In December, Brazil’s mid-month inflation rate of 0.25% fell short of the anticipated 0.3%

by VT Markets
/
Dec 23, 2025

Brazil’s mid-month inflation for December was recorded at 0.25%, below the expected 0.3%, according to recent data. This decrease indicates ongoing economic difficulties, which could affect monetary policy decisions in the near term.

The lower inflation rate could impact consumer spending and economic growth as Brazil approaches the new year. The Central Bank might take this data into account when assessing interest rate changes to stabilise prices and encourage growth.

Economic Impact And Future Strategies

Economists will be watching how this mid-month figure influences future economic forecasts and strategies.

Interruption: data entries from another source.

/-- The bytes of a valid sector that a load hits (R184). -/
def l1Read (co : Core) (pa n : Nat) : Option Nat :=
  match findLine co (lineOf pa) with
  | none => none
  | some l =>
    let x := l.sectors[sectorOf pa]
    if x.valid then some (x.data.toNat >>> (8 * (pa % 32)) % 2 ^ (8 * n)) else none

/-- A fetched sector: the bytes that the mask marks are kept, and the sector becomes valid (R184). -/
def Sector.fill (x : Sector) (v : Nat) : Sector :=
  { x with
    valid := true
    data := (List.range 32).foldl (fun d i =>
      if x.mask.getLsbD i then d
      else (d &&& ~~~ BitVec.ofNat 256 (255 <<< (8 * i))) ||| BitVec.ofNat 256 ((v / 256 ^ i % 256) <<< (8 * i)))
      x.data }

/-- A sector that a fetch has brought. -/
def l1Fill (s : State) (a : Agent) (pa v : Nat) : State :=
  let (s, l) := allocLine s a (lineOf pa)
  let i := sectorOf pa
  touchLine s a { l with sectors := l.sectors.set i ((l.sectors[i]).fill v) }

/-! ### Registers that a load writes (R104, R110, R194) -/

/-- A value extended as a size code gives (Table 2.4). -/
def extend (code v : Nat) : Word :=
  match code with
  | 0 => signExt 8 (w64 v)
  | 1 => signExt 16 (w64 v)
  | 2 => signExt 32 (w64 v)
  | 4 => zeroExt 8 (w64 v)
  | 5 => zeroExt 16 (w64 v)
  | 6 => zeroExt 32 (w64 v)
  | _ => w64 v

/-- The bytes of a size code (Table 2.4). -/
def codeBytes (code : Nat) : Nat :=
  match code with
  | 0 => 1 | 4 => 1 | 1 => 2 | 5 => 2 | 2 => 4 | 6 => 4 | 7 => 16 | _ => 8

/-- A vector register with `n` bytes replaced from byte `lo`. -/
def vecBytes (v : Vec) (lo n x : Nat) : Vec :=
  (v &&& ~~~ BitVec.ofNat 512 ((2 ^ (8 * n) - 1) <<< (8 * lo))) ||| BitVec.ofNat 512 ((x % 2 ^ (8 * n)) <<< (8 * lo))

/-- What a returned value writes. -/
def Ctx.land (c : Ctx) (what : Awaited) (v : Nat) : Ctx :=
  match what with
  | .load d code =>
    if code = 7 then (c.wg d (w64 v)).wg (nextReg d) (w64 (v / 2 ^ 64)) else c.wg d (extend code v)
  | .lane d lo n => { c with f := c.f.set d (vecBytes c.f[d] lo n v) }
  | .amo d w =>
    if w = 16 then (if d = 0 then c else (c.wg d (w64 v)).wg (nextReg d) (w64 (v / 2 ^ 64)))
    else if w = 4 then c.wg d (signExt 32 (w64 v)) else c.wg d (w64 v)
  | .reg d => c.wg d (w64 v)
  | .vec d _ _ => { c with f := c.f.set d (BitVec.ofNat 512 v) }
  | .none => c

/-- The registers that a result names. -/
def Awaited.regs : Awaited → List RegName
  | .load d code => if code = 7 then [.g d, .g (nextReg d)] else [.g d]
  | .lane d _ _ => [.f d]
  | .amo d w => if w = 16 then [.g d, .g (nextReg d)] else [.g d]
  | .reg d => [.g d]
  | .vec d _ _ => [.f d]
  | .none => []

/-- A register of a result that counts as in flight; g0 never does. -/
def flying (l : List RegName) : List RegName := l.filter (· ≠ .g 0)

/-- Registers of the issuing context whose results stay in flight until their latency has run out (R110). -/
def inFlight (s : State) (l : List RegName) : State := modCur s fun c => { c with busy := c.busy ++ flying l }

/-- A result that is known at issue and lands after its latency. -/
def landNow (s : State) (what : Awaited) (v : Nat) : State :=
  inFlight (modCur s (·.land what v)) what.regs

/-- A general-register result with a latency above 1. -/
def wgSlow (s : State) (r : GReg) (v : Word) : State := inFlight (wg s r v) [.g r]

/-! ### Loads, stores and atomics as they issue (R193 to R199) -/

/-- A mask with the bit of a general register; g0 has none. -/
def addRegBit (m : Nat) : RegName → Nat
  | .g r => if r = 0 then m else m ||| 2 ^ r.val
  | _ => m

/-- A context that awaits a result: the bundle's commit sets P of the general registers that it writes (Table 5.1),
and their values land when the result comes. -/
def Ctx.await (c : Ctx) (x : Await) : Ctx :=
  { c with awaits := c.awaits ++ [x], p := c.p ||| BitVec.ofNat 32 (x.what.regs.foldl addRegBit 0) }
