-- ==== Sys2Proof/Machine/Regs.lean ====
section
/-! DEFINITION. System registers and device registers: what SYSR and SYSW read and write, and the actions of the
device registers' fields (R2, R6, R49, R188 to R190, R239, R315, R316, R354, R358, R365, R378 to R383, R388). -/

namespace Sys2Proof.Machine

/-! ### Time, takes and slates -/

/-- MEMBER of the package: 0 while it is not paired (R319). -/
def memberBit (s : State) : Bool := s.dev.pair.paired && s.dev.pair.member
/-- T of clapper `n` (R317). -/
def TimeBlock.due (t : TimeBlock) (n : Nat) : Nat := t.epochNow + n * t.period
/-- TAKENO (Table 14.7). -/
def takeNo (s : State) : Nat := s.dev.time.takeno % 2 ^ 48
/-- A slate from its fields (Table 14.9), stamped by this package. -/
def mkSlate (s : State) (take phase origin : Nat) : Word :=
  w64 (take % 2 ^ 48 * 2 ^ 16 + phase % 256 * 256 + b2n (memberBit s) * 128 + origin % 128)
/-- SLATENOW (Table 14.8). -/
def slateNow (s : State) : Word := if s.dev.time.fired then mkSlate s (takeNo s) 0 1 else 0
/-- A slate with bit 7 set to MEMBER. -/
def stampMember (s : State) (x : Word) : Word :=
  (x &&& ~~~(0x80#64)) ||| w64 (b2n (memberBit s) * 128)
/-- Oldest (R320). -/
def oldest (s : State) (x y : Word) : Word :=
  if x = 0 then y
  else if y = 0 then x
  else
    let o := if x.toNat / 256 ≠ y.toNat / 256 then (if x.toNat / 256 < y.toNat / 256 then x else y)
      else if x.toNat % 128 ≤ y.toNat % 128 then x else y
    stampMember s o
/-- The age of a slate (R228). -/
def slateAge (s : State) (x : Word) : Nat := (takeNo s + 2 ^ 48 - x.toNat / 2 ^ 16) % 2 ^ 48

/-- Word `i` of a call-sheet entry. -/
def SheetEntry.word (e : SheetEntry) (i : Nat) : Nat := ((e.words[i]?).getD 0).toNat
/-- VALID, ABS, ON, EVERY, PHASE and OFFSET (Table 14.13). -/
def SheetEntry.valid (e : SheetEntry) : Bool := bit (e.word 0) 63
def SheetEntry.abs (e : SheetEntry) : Bool := bit (e.word 0) 62
def SheetEntry.on (e : SheetEntry) : Nat := bits (e.word 0) 55 48
def SheetEntry.every (e : SheetEntry) : Nat := bits (e.word 0) 47 40
def SheetEntry.phase (e : SheetEntry) : Nat := bits (e.word 0) 39 32
def SheetEntry.offset (e : SheetEntry) : Nat := bits (e.word 0) 31 0

/-- The time of an entry in the current take. -/
def entryTime (t : TimeBlock) (e : SheetEntry) : Nat := if e.abs then e.word 1 else t.due t.takeno + e.offset

/-- Whether an entry is still to fire: a periodic one in the current take, whether or not clappers go on (R317, R327), and a
one-shot one at all. -/
def entryDue (t : TimeBlock) (e : SheetEntry) : Bool :=
  e.valid && (e.abs || (t.fired && !e.fired && e.every != 0 && t.takeno % e.every == e.on))

/-- The smallest of some numbers. -/
def leastOf : List Nat → Option Nat
  | [] => none
  | x :: l => some (l.foldl Nat.min x)

/-- The time by which FW2 posts the next entry of the call sheet: 12.5 ns after the later of its own time and the post
before it (R327). -/
def postBy (s : State) : Option Nat :=
  if fwWorks s 2 then
    (leastOf ((s.dev.sheet.active.filter (entryDue s.dev.time)).map (entryTime s.dev.time))).map fun x =>
      Nat.max x s.dev.sheet.posted + 12
  else none
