-- ==== Sys2Proof/Machine/Vector.lean ====
section
/-! DEFINITION. The vector unit and the sequencer: VFP, VFMA, VINT, VCMP, VSFU, VCVT, VRAND, VMOVE and VSEQ
(R147 to R149, R158 to R171). An `Fx` definition is an instruction's own effect, which its `exec` definition issues
in a bundle and the sequencer replays. -/

namespace Sys2Proof.Machine

/-! ### Arithmetic by element -/

/-- A rounded result over operands: a signalling NaN among them sets invalid (R56). -/
def arith (f : Fmt) (mode : RMode) (ftz : Bool) (ops : List Num) (r : OpRes) : Nat × FpFlags :=
  let (c, fl) := roundNum f mode ftz r
  (c, if ops.any (·.isSig) then fl ||| 8 else fl)

/-- The code of a value that a format holds. -/
def codeOf (f : Fmt) : Num → Nat
  | .fin a m e => b2n a * 2 ^ f.low + packMag f m e
  | .inf a => b2n a * 2 ^ f.low + f.infCode
  | .nan _ _ _ => f.canon

/-- VMIN, or VMAX with `hi`: −0 lies below +0; one NaN gives the other operand (R163). -/
def pickNum (f : Fmt) (hi : Bool) (x y : Num) : Nat × FpFlags :=
  let fl := if x.isSig || y.isSig then 8 else 0
  if x.isNan && y.isNan then (f.canon, fl)
  else if x.isNan then (codeOf f y, fl)
  else if y.isNan then (codeOf f x, fl)
  else
    let c := cmpNum x y
    let less := decide (c < 0) || (c == 0 && x.neg?)
    (codeOf f (if less != hi then x else y), fl)

/-- A VFP operation of two operands in a format. -/
def vfp2 (l : Lanes) (op : Fmt → Num → Num → Nat × FpFlags) (d a b : FReg) (s : State) : Do Done :=
  let (f, n) := lanesFmt l
  let dec := decodeNum f (fpFtz (opCtx s))
  fpVec s d (map2 n (fun x y => op f (dec x) (dec y)) (rf s a) (rf s b))

/-- An operation rounded once (R163). -/
def rounded (s : State) (r : Rnd) (op : RMode → Num → Num → OpRes) (f : Fmt) (x y : Num) : Nat × FpFlags :=
  let m := rndMode (opCtx s) r
  arith f m (fpFtz (opCtx s)) [x, y] (op m x y)

/-- VABS and VNEG: the sign bit alone changes; under FTZ a subnormal gives a zero of the result's sign (R163). -/
def vsign (l : Lanes) (op : Bool → Bool) (d a : FReg) (s : State) : Do Done :=
  let (f, n) := lanesFmt l
  let one (x : Nat) : Nat × FpFlags :=
    let sub := x / 2 ^ f.mb % 2 ^ f.eb == 0
    (b2n (op (bit x f.low)) * 2 ^ f.low + (if fpFtz (opCtx s) && sub then 0 else x % 2 ^ f.low), 0)
  fpVec s d (map1 n one (rf s a))

/-- The VFMA family (R164): the product and the addend, each negated or not, added exactly and rounded in
FPCTL.RM. -/
def vfmaOp (negP negC : Bool) (d a b c : FReg) (s : State) : Do Done :=
  let m := fpRm (opCtx s)
  let ftz := fpFtz (opCtx s)
  let dec := decodeNum fp32 ftz
  let one (x y z : Nat) : Nat × FpFlags :=
    let z := dec z
    let r : OpRes := do
      let p ← mulNum (dec x) (dec y)
      addNum m (if negP then p.flip else p) (if negC then z.flip else z)
    arith fp32 m ftz [dec x, dec y, z] r
  fpVec s d (map3 32 one (rf s a) (rf s b) (rf s c))

/-- A VINT operation (R165). -/
def vint2 (op : BitVec 32 → BitVec 32 → BitVec 32) (d a b : FReg) (s : State) : Do Done :=
  let one (x y : Nat) : Nat := (op (BitVec.ofNat 32 x) (BitVec.ofNat 32 y)).toNat
  ok (wfSlow s d (packElems 32 (List.zipWith one (elems 32 (rf s a)) (elems 32 (rf s b)))))

/-- Bits [63:32] of a signed product. -/
def mulh32 (x y : BitVec 32) : BitVec 32 := BitVec.ofInt 32 (x.toInt * y.toInt / 2 ^ 32)
/-- A shift amount of a lane: bits [4:0]. -/
def amount32 (y : BitVec 32) : Nat := y.toNat % 32

/-- VDOT4.I8 of a lane (Table 7.7). -/
def dot4 (z x y : BitVec 32) : BitVec 32 :=
  (List.range 4).foldl (fun r k =>
    r + BitVec.ofInt 32 ((x.extractLsb' (8 * k) 8).toInt * (y.extractLsb' (8 * k) 8).toInt)) z

/-- VDOT4.I8's effect. -/
def vdot4Op (d a b : FReg) (s : State) : Do Done :=
  let l := (List.range 16).map fun i => (dot4 (lane (rf s d) i) (lane (rf s a) i) (lane (rf s b) i)).toNat
  ok (wfSlow s d (packElems 32 l))

/-! ### Compares and masks (R166) -/

/-- A floating-point condition: whether it holds, and whether it is invalid. -/
def fpCond (c : Cond) (x y : Num) : Bool × Bool :=
  let un := x.isNan || y.isNan
  let sig := x.isSig || y.isSig
  let v := cmpNum x y
  match c with
  | .eq => (!un && v == 0, sig)
  | .ne => (un || v != 0, sig)
  | .lt => (!un && decide (v < 0), un)
  | .le => (!un && decide (v ≤ 0), un)
  | .gt => (!un && decide (0 < v), un)
  | .ge => (!un && decide (0 ≤ v), un)
  | .un => (un, sig)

This information is crucial for shaping Brazil’s economic plans and understanding the current fiscal landscape.

This lower-than-expected inflation figure reinforces our view that the Central Bank of Brazil will continue its monetary easing cycle into 2026. The bank has already cut the Selic rate by 200 basis points throughout 2025, bringing it to the current 8.75%. We should now anticipate a more aggressive pricing-in of rate cuts, especially in the front-end of the interest rate futures curve (DI contracts).

For currency traders, this data suggests renewed pressure on the Brazilian Real. As the interest rate differential with the US dollar narrows, the carry trade becomes less attractive, which could push the USD/BRL exchange rate higher. With the Real already having weakened 3% in the last quarter to trade near 5.15, we see value in buying near-term call options on the USD/BRL pair.

Investment Opportunities And Market Volatility

This disinflationary signal is a positive catalyst for the equity market. Lower borrowing costs tend to stimulate corporate investment and consumer spending, which could fuel a year-end rally for the Ibovespa index that has already gained 12% in 2025. We believe buying Ibovespa futures or out-of-the-money call options is a sound strategy to capture potential upside.

However, we must be mindful of the low liquidity typical of the last week of the year. Thin holiday markets can amplify price movements, creating sharp, unpredictable swings. Given this environment, purchasing options to define risk or using strategies like straddles on key assets could be a prudent way to trade the expected increase in volatility.